Se, apesar de tudo, o Senhor não lhes dá filhos, não devem ver nisso nenhuma
frustração, devem ficar satisfeitos, descobrindo nesse facto precisamente a
Vontade de Deus em relação a eles. Muitas vezes, o Senhor não dá filhos porque
pede mais. Pede que se tenha o mesmo esforço e a mesma entrega delicada
ajudando o próximo, sem o júbilo bem humano de ter tido filhos.

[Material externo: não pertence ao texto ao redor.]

-- ==== Sys2Proof/Machine/Chanter.lean ====
section
/-! DEFINITION. The Drone and Chanter: updates, lag, regress and loss, windows and occurrences, arming, pulses, slips, and plan images
(10_drone_and_chanter.md R209 to R238; 12_peer_windows_and_transport.md R277 to R280; 09_sync_objects.md R202). -/

namespace Sys2Proof.Machine

/-! ## Broadcasts (R211, R277) -/

/-- The chips enabled in PXP_BCAST_CHILD (12 R283). -/
def State.children (s : State) : List Nat :=
  ((List.range 4).filter fun c => bit s.peer.child (16 * c + 15)).map fun c => field s.peer.child (16 * c + 11) (16 * c)

/-- The hub is a Drone master that holds for a slip (R213, R280). -/
def Cht.holding (c : Cht) : Bool := c.master && c.slipHolders ≠ []

/-- The master broadcasts its Drone value (R211). -/
def State.broadcast (s : State) : State :=
  if !s.cht.master then s
  else s.children.foldl (fun t c =>
    t.transmit c { h := { t.header 6 c with body := s.cht.drone, arg := BitVec.ofNat 32 s.cht.holding.toNat } }) s

/-! ## Windows and occurrences (R216 to R223) -/

/-- A closing at a step's end comes before what falls due at the start of the next step (R217). -/
def WinEvt.early (v : WinEvt) : Bool := !v.opens && v.at_ = (v.step + 1) * 16777216

/-- The order of window events (R217, R219). -/
def WinEvt.before (a b : WinEvt) : Bool :=
  decide (a.at_ < b.at_) || (a.at_ = b.at_ && ((a.early && !b.early) || (a.early = b.early && decide (a.i < b.i))))

/-- An event put in its place among others. -/
def insertEvt (v : WinEvt) : List WinEvt → List WinEvt
  | [] => [v]
  | w :: r => if v.before w then v :: w :: r else w :: insertEvt v r

/-- The window events of an entry that a move of the Drone from `a` to `b` causes (R216); an update crosses whole what opens and closes in it
(R218). `base` is the value before the update's first edge (R210). -/
def Entry.events (e : Entry) (i base a b : Nat) (upd : Bool) : List WinEvt :=
  if !e.held || e.kind ≠ 1 then []
  else
    let s0 := a / 16777216
    let steps := ((List.range (b / 16777216 + 1 - s0)).map (s0 + ·)).filter fun k => k % e.period = e.offset
    (steps.map fun k =>
      let o := k * 16777216 + e.start
      let c := k * 16777216 + e.end_
      let opens : Bool := decide (a < o) && decide (o ≤ b) && e.covers k
      let closes : Bool := decide (a < c) && decide (c ≤ b)
      (if opens then [({ at_ := o, i := i, step := k, opens := true, whole := upd && closes } : WinEvt)] else []) ++
      (if closes then [({ at_ := c, i := i, step := k, opens := false, whole := upd && opens
                          split := upd && decide (base < o) && decide (o ≤ a) } : WinEvt)] else [])).flatten

/-- The window events of a move, in order (R217, R219). -/
def State.windowEvents (s : State) (base a b : Nat) (upd : Bool) : List WinEvt :=
  ((s.cht.entry.map fun (e : Nat × Entry) => e.2.events e.1 base a b upd).flatten).foldr insertEvt []

/-- The edges of this hub cycle on the Drone pins so far (R210). -/
def State.pinCycle (s : State) : PinCycle :=
  match s.cht.pins with
  | some p => if p.at_ = s.glb.time then p else { at_ := s.glb.time, base := s.cht.drone }
  | none => { at_ := s.glb.time, base := s.cht.drone }

/-- 0xA5: the late occurrence of an entry is dropped when the next one opens (R223). -/
def State.dropLate (s : State) (i : Nat) : State :=
  let e := s.entry i
  if e.live ∧ !e.fired ∧ e.action ≠ 4 then
    (((s.withdrawWaits (Waiter.isPlan i)).onEntry i fun e => { e with code := 0xA5 }).planFault i 0xA5
      (BitVec.ofNat 64 e.step) 0 0 0).chtFlag e.part 4 i 0xA5
  else s

/-- 0xA2: an occurrence misses its deadline (R218, R223). -/
def State.missDeadline (s : State) (i : Nat) : State :=
  let e := s.entry i
  (((s.onEntry i fun e => { e with code := 0xA2 }).onChtView e.part fun v => { v with deadline := satInc v.deadline }).planFault i 0xA2
    (BitVec.ofNat 64 e.step) 0 0 0).chtFlag e.part 2 i 0xA2

/-- An update crosses the window that has just opened whole: WINDOW_SKIPPED is set, and an entry with DEADLINE raises 0xA2 (R218). -/
def State.skipWindow (s : State) (i : Nat) : State :=
  let t := s.chtFlag (s.entry i).part 5 i
  if (s.entry i).deadline then t.missDeadline i else t

/-- An occurrence opens (R216, R221, R226). -/
def State.openWindow (s : State) (i step : Nat) : State :=
  let s1 := (s.ops pgCHT 1).dropLate i
  let s2 := s1.onEntry i fun e => { e with
    open_ := true, live := true, step := step, fired := false, done := e.action = 4, gatePassed := false, fallback := false,
    runOld := e.run.isSome, occ := e.occ + 1, last := some step }
  let e := s2.entry i
  if e.action = 4 then s2.setRow i true
  else if e.gateEn then (s2.beginWait (.plan i) [(s2.chanter e).getD .A] e.gate e.gateCond e.gateTimeout).tryFire i
  else s2.tryFire i

/-- An occurrence closes (R218, R221, R223): what an update crosses whole has raised its 0xA2 as it opened. -/
def State.closeWindow (s : State) (i step : Nat) (whole : Bool) : State :=
  let e := s.entry i
  if !e.open_ ∨ e.step ≠ step then s
  else
    let s1 := ((s.ops pgCHT 1).setRow i false).onEntry i fun e => { e with
      open_ := false, live := e.live && !e.fired && e.action ≠ 4 }
    if e.deadline && !whole && !e.done then s1.missDeadline i else s1

/-- A window event takes effect (R216, R225): an opening, where the arming still covers its step. -/
def State.takeEvent (s : State) (v : WinEvt) : State :=
  if !v.opens then
    let e := s.entry v.i
    let t := s.closeWindow v.i v.step (v.whole || v.split)
    if v.split && e.open_ && e.step = v.step then t.skipWindow v.i else t
  else if !((s.entry v.i).held && (s.entry v.i).covers v.step) then s
  else
    let t := s.openWindow v.i v.step
    if v.whole then t.skipWindow v.i else t

/-- One window event takes effect, judged at the value at which it fell due (R219). An event of an entry whose engine is in failover waits
for the adoption (13_partitions_and_twin_engines.md R298). -/
def State.windowEvent (s : State) (v : WinEvt) : State :=
  let s1 := s.onCht fun c => { c with drone := BitVec.ofNat 64 v.at_ }
  let e := s.entry v.i
  if (s.chanter e).isSome then s1.takeEvent v
  else if s.ownerKnown e then s1.onCht fun c => { c with due := c.due ++ [v] }
  else s1

/-- The Drone moves forward to a value: the windows it crosses open and close (R216 to R219), and a master broadcasts the value when STEP
changes (R211). -/
def State.moveDrone (s : State) (v : Word) (upd : Bool) : State :=
  let evs := s.windowEvents s.pinCycle.base.toNat s.cht.drone.toNat v.toNat upd
  let t := (evs.foldl State.windowEvent s).onCht fun c => { c with drone := v }
  if field v 63 24 = s.droneStep then t else t.broadcast

/-- The window events that fell due during a failover take effect at the adoption, each at the value at which it fell due; and what was ready
to fire fires (13 R298 step 3). -/
def State.adoptEvents (s : State) (is : List Nat) : State :=
  let d := s.cht.drone
  let s1 := (s.cht.due.foldl State.windowEvent (s.onCht fun c => { c with due := [] })).onCht fun c => { c with drone := d }
  is.foldl State.tryFire s1

/-- An armed window that the Drone is inside, and whose step has not opened yet, opens at once (R71, R216). -/
def State.catchWindow (s : State) (i : Nat) : State :=
  let e := s.entry i
  let k := s.droneStep
  let p := field s.cht.drone 23 0
  if !s.cht.held ∧ e.held ∧ e.kind = 1 ∧ !e.open_ ∧ e.last ≠ some k ∧ s.armed e ∧ k % e.period = e.offset ∧
      e.start ≤ p ∧ p < e.end_ then
    if (s.chanter e).isSome then s.openWindow i k
    else if s.ownerKnown e then
      s.onCht fun c => { c with due := c.due ++ [{ at_ := s.cht.drone.toNat, i := i, step := k, opens := true, whole := false }] }
    else s
  else s

/-- The armed windows that the Drone is inside open, where their steps have not: what was armed during a hold opens at its end (R214,
R216). -/
def State.catchWindows (s : State) : State := (s.cht.entry.map (·.1)).foldl State.catchWindow s

/-- The occurrence state of an entry is cleared, as at arming (R214). -/
def State.clearOccurrence (s : State) (i : Nat) : State :=
  (s.endOccurrence i).onEntry i fun e => { e with
    step := 0, fired := false, done := false, gatePassed := false, fallback := false, runOld := e.run.isSome, occ := e.occ + 1
    last := none }

/-- A PLAN_ARM of one entry (R71): arming an entry with no occurrence clears its occurrence state. -/
def State.planArm (s : State) (i step : Nat) (disarm : Bool) : State :=
  let e := s.entry i
  let fresh := !disarm && e.held && e.kind = 1 && !e.live && !s.armed e
  (if fresh then s.clearOccurrence i else s).armEntry i step disarm State.catchWindow

/-! ## Updates (R210 to R215) -/

/-- SRC in force: 3 is taken as 0 (R238). -/
def Cht.source (c : Cht) : Nat := if c.src = 3 then 0 else c.src.toNat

Não há, pois,
motivo para se sentirem fracassados, nem para dar lugar à tristeza.
Se
os esposos têm vida interior, compreenderão que Deus os insta, levando-os a
fazer da sua vida um generoso serviço cristão, um apostolado diferente do que
realizariam com os seus filhos, mas igualmente maravilhoso.
Que
olhem à sua volta, e descobrirão imediatamente pessoas que necessitam de ajuda,
de caridade e de carinho. Há, além disso, muitas ocupações apostólicas em que
podem trabalhar. E, se sabem pôr o coração nessa tarefa, se se sabem dar
generosamente aos outros, esquecendo-se de si próprios, terão uma fecundidade
esplêndida, uma paternidade espiritual que encherá a sua alma de verdadeira
paz.
As
soluções concretas podem ser diferentes em cada caso, mas, no fundo, todas se
reduzem a ocupar-se dos outros com afã de servir, com amor. Deus recompensa
sempre aqueles que têm a generosa humildade de não pensarem em si mesmos, dando
às suas almas uma profunda alegria.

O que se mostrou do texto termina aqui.